- **The records**

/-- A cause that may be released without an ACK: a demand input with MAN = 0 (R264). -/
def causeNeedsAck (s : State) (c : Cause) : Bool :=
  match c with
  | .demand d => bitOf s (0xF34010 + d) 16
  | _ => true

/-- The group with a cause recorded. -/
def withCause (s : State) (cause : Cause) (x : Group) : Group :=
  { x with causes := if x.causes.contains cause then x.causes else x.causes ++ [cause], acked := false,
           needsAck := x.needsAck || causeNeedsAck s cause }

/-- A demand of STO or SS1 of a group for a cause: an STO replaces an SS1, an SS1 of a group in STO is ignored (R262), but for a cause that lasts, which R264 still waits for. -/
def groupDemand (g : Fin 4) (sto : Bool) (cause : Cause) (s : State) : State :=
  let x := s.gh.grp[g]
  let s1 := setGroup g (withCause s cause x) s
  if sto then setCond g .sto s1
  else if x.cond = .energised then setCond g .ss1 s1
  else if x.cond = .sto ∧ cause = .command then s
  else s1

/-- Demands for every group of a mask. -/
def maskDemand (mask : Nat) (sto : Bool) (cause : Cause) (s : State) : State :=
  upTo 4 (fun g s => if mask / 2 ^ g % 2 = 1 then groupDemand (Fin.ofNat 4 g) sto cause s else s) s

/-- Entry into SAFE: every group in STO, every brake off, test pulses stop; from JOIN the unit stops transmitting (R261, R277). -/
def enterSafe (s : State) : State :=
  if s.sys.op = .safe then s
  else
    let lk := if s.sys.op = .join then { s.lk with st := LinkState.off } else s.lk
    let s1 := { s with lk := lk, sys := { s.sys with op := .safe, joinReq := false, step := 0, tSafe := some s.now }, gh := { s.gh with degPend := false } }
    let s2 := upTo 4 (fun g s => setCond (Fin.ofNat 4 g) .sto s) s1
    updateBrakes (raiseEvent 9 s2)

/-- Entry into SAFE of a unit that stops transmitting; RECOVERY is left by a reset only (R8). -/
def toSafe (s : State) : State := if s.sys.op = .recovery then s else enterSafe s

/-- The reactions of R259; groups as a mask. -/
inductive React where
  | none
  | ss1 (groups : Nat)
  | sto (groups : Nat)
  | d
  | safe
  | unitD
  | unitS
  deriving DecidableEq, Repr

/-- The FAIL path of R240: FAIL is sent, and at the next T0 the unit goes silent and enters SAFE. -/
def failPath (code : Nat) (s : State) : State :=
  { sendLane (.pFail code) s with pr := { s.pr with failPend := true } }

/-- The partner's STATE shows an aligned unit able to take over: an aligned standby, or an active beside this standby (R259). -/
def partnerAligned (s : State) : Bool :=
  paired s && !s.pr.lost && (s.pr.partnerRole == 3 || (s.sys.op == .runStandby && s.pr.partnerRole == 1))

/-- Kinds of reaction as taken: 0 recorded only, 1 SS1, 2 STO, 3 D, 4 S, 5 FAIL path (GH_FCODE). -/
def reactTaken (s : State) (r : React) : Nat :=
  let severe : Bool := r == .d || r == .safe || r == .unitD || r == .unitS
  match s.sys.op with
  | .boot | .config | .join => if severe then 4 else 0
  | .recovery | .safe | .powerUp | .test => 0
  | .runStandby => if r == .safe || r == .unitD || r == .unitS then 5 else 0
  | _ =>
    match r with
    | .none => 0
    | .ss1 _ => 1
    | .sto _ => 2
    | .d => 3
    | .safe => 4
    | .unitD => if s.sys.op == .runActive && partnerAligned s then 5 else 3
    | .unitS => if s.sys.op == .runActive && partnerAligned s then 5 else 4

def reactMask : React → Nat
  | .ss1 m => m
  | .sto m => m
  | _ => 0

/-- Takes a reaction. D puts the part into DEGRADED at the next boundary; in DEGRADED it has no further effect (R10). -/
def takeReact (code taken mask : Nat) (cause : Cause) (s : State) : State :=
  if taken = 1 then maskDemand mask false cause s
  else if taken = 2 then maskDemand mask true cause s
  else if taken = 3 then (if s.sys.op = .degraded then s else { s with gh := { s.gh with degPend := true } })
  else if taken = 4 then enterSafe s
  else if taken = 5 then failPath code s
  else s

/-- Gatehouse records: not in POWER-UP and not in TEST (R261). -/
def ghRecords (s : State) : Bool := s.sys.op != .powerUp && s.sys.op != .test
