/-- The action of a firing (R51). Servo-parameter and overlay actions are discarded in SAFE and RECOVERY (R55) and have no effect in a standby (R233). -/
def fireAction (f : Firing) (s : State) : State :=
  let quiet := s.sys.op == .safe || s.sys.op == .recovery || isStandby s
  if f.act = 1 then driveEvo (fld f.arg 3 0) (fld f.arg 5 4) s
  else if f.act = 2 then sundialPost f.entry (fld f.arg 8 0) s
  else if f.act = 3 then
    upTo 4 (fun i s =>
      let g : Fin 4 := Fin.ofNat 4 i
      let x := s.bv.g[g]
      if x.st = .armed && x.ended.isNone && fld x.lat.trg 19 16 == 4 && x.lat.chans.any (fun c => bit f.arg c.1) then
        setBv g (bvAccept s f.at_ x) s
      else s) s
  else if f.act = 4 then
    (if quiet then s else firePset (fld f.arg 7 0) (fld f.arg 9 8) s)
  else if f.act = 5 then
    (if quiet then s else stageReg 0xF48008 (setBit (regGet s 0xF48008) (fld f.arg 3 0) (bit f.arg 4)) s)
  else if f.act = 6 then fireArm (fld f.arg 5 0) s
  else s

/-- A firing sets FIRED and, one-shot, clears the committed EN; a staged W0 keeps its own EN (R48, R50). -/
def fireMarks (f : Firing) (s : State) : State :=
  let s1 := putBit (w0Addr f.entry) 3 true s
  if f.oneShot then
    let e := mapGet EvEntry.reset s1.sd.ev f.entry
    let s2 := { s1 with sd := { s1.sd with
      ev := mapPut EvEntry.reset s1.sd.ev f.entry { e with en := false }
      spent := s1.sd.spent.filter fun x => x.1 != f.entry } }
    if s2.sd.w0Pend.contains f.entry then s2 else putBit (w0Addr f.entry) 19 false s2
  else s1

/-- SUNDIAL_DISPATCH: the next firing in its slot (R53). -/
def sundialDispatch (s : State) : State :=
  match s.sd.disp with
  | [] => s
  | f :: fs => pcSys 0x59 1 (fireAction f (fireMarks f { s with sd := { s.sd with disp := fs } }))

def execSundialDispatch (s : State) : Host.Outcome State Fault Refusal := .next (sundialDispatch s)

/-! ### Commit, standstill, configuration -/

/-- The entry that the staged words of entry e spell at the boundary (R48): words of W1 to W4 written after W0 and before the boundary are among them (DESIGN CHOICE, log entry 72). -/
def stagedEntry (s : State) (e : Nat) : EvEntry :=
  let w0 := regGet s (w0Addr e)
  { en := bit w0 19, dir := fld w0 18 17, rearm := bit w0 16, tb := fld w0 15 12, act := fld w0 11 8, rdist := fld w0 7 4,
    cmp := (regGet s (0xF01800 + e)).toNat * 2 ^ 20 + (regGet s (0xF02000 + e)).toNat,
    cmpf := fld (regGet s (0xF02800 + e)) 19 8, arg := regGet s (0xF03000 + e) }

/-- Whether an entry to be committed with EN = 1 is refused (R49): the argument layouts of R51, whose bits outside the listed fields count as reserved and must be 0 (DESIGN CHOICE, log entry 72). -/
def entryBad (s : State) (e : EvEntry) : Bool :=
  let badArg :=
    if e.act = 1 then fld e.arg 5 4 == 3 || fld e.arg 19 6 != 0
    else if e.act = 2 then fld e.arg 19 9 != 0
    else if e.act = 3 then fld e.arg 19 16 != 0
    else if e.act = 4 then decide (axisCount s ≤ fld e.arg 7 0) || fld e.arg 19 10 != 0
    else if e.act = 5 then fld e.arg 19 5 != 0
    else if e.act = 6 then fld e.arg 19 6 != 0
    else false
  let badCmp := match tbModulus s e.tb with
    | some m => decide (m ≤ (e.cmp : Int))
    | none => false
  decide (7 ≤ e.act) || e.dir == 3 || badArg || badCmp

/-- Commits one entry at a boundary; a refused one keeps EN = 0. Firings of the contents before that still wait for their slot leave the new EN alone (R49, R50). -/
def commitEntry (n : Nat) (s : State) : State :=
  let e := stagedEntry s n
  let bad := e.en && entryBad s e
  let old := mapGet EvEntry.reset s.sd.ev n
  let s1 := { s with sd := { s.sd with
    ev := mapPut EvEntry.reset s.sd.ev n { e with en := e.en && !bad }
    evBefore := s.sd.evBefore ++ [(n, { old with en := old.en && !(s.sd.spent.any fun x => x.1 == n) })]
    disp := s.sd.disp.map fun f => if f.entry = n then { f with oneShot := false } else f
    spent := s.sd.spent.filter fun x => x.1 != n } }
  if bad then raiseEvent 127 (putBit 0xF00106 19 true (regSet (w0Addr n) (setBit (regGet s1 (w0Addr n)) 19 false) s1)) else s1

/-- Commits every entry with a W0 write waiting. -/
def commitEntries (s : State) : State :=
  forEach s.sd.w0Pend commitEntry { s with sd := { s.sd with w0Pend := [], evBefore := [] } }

--

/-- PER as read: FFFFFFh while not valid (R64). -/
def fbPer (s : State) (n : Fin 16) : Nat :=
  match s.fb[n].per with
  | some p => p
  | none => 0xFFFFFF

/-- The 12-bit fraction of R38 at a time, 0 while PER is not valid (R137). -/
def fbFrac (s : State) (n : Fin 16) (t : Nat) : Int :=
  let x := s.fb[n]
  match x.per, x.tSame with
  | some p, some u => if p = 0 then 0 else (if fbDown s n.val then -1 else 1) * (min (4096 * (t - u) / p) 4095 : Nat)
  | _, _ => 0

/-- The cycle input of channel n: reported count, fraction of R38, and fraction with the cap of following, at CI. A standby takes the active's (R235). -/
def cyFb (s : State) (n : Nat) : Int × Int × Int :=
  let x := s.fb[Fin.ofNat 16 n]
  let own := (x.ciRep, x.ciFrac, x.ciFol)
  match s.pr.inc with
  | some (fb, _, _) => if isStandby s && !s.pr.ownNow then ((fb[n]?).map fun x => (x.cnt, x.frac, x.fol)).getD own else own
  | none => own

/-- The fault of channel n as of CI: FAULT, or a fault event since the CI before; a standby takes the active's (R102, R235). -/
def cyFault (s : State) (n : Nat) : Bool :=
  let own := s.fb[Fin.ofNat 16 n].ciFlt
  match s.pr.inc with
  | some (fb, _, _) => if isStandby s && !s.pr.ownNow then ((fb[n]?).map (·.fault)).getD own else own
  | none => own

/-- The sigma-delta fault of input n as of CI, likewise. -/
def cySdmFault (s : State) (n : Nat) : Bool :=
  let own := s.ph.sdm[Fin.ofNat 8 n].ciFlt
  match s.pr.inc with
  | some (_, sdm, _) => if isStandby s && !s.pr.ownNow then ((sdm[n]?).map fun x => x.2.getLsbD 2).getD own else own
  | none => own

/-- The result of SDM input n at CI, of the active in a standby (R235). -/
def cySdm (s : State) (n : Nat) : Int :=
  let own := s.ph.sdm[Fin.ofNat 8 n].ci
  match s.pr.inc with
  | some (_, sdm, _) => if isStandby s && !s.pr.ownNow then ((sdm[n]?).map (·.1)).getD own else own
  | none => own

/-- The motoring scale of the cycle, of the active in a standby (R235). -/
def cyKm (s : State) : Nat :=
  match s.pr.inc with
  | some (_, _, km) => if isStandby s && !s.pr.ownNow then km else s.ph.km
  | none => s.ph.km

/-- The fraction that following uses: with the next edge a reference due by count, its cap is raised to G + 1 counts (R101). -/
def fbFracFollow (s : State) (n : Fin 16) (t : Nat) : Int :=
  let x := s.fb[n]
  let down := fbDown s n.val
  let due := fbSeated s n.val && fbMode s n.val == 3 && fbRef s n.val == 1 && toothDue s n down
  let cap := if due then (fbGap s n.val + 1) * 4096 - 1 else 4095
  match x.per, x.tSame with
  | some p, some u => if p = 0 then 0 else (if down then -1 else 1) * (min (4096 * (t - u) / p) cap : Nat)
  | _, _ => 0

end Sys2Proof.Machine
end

- **Task statement**
Give back the records above exactly, limited to the lines between the one holding "0 (R264). -/" and the one holding "def maskDemand (mask", inclusive.

- **Output**
/-- A cause that may be released without an ACK: a demand input with MAN = 0 (R264). -/
def causeNeedsAck (s : State) (c : Cause) : Bool :=
  match c with
  | .demand d => bitOf s (0xF34010 + d) 16
  | _ => true

/-- The group with a cause recorded. -/
def withCause (s : State) (cause : Cause) (x : Group) : Group :=
  { x with causes := if x.causes.contains cause then x.causes else x.causes ++ [cause], acked := false,
           needsAck := x.needsAck || causeNeedsAck s cause }

/-- A demand of STO or SS1 of a group for a cause: an STO replaces an SS1, an SS1 of a group in STO is ignored (R262), but for a cause that lasts, which R264 still waits for. -/
def groupDemand (g : Fin 4) (sto : Bool) (cause : Cause) (s : State) : State :=
  let x := s.gh.grp[g]
  let s1 := setGroup g (withCause s cause x) s
  if sto then setCond g .sto s1
  else if x.cond = .energised then setCond g .ss1 s1
  else if x.cond = .sto ∧ cause = .command then s
  else s1

/-- Demands for every group of a mask. -/
def maskDemand (mask : Nat) (sto : Bool) (cause : Cause) (s : State) : State :=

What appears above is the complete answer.